Although the data below holds other lines too, output only those from the line with "ROT (R14). -/" up to and including the line with "tcnt : BitVec W", exactly as they appear.

Start of Task data

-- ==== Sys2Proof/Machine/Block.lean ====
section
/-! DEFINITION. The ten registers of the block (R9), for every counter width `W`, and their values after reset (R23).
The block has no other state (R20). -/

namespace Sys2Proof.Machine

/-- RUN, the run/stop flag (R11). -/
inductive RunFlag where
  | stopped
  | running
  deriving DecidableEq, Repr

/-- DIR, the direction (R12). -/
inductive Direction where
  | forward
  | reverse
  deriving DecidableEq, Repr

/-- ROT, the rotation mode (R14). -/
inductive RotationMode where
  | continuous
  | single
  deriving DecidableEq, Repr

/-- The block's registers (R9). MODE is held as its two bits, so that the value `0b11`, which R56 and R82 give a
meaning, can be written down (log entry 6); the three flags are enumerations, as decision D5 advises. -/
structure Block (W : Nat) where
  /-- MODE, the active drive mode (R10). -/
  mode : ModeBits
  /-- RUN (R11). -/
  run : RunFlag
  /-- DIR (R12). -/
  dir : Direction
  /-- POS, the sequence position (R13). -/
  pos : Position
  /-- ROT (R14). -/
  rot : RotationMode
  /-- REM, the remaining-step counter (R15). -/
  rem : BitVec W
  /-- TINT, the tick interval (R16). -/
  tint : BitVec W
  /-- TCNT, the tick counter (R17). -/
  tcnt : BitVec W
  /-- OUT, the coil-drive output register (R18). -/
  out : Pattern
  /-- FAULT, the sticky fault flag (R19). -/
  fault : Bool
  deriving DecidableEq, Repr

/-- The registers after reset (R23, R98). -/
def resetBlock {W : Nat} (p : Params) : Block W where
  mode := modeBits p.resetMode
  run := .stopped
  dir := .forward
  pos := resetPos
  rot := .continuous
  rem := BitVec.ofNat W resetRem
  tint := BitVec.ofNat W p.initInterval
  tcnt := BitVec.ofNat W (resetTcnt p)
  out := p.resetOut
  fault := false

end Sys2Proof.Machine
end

End of Task data

● Result for this task
  /-- ROT (R14). -/
  rot : RotationMode
  /-- REM, the remaining-step counter (R15). -/
  rem : BitVec W
  /-- TINT, the tick interval (R16). -/
  tint : BitVec W
  /-- TCNT, the tick counter (R17). -/
  tcnt : BitVec W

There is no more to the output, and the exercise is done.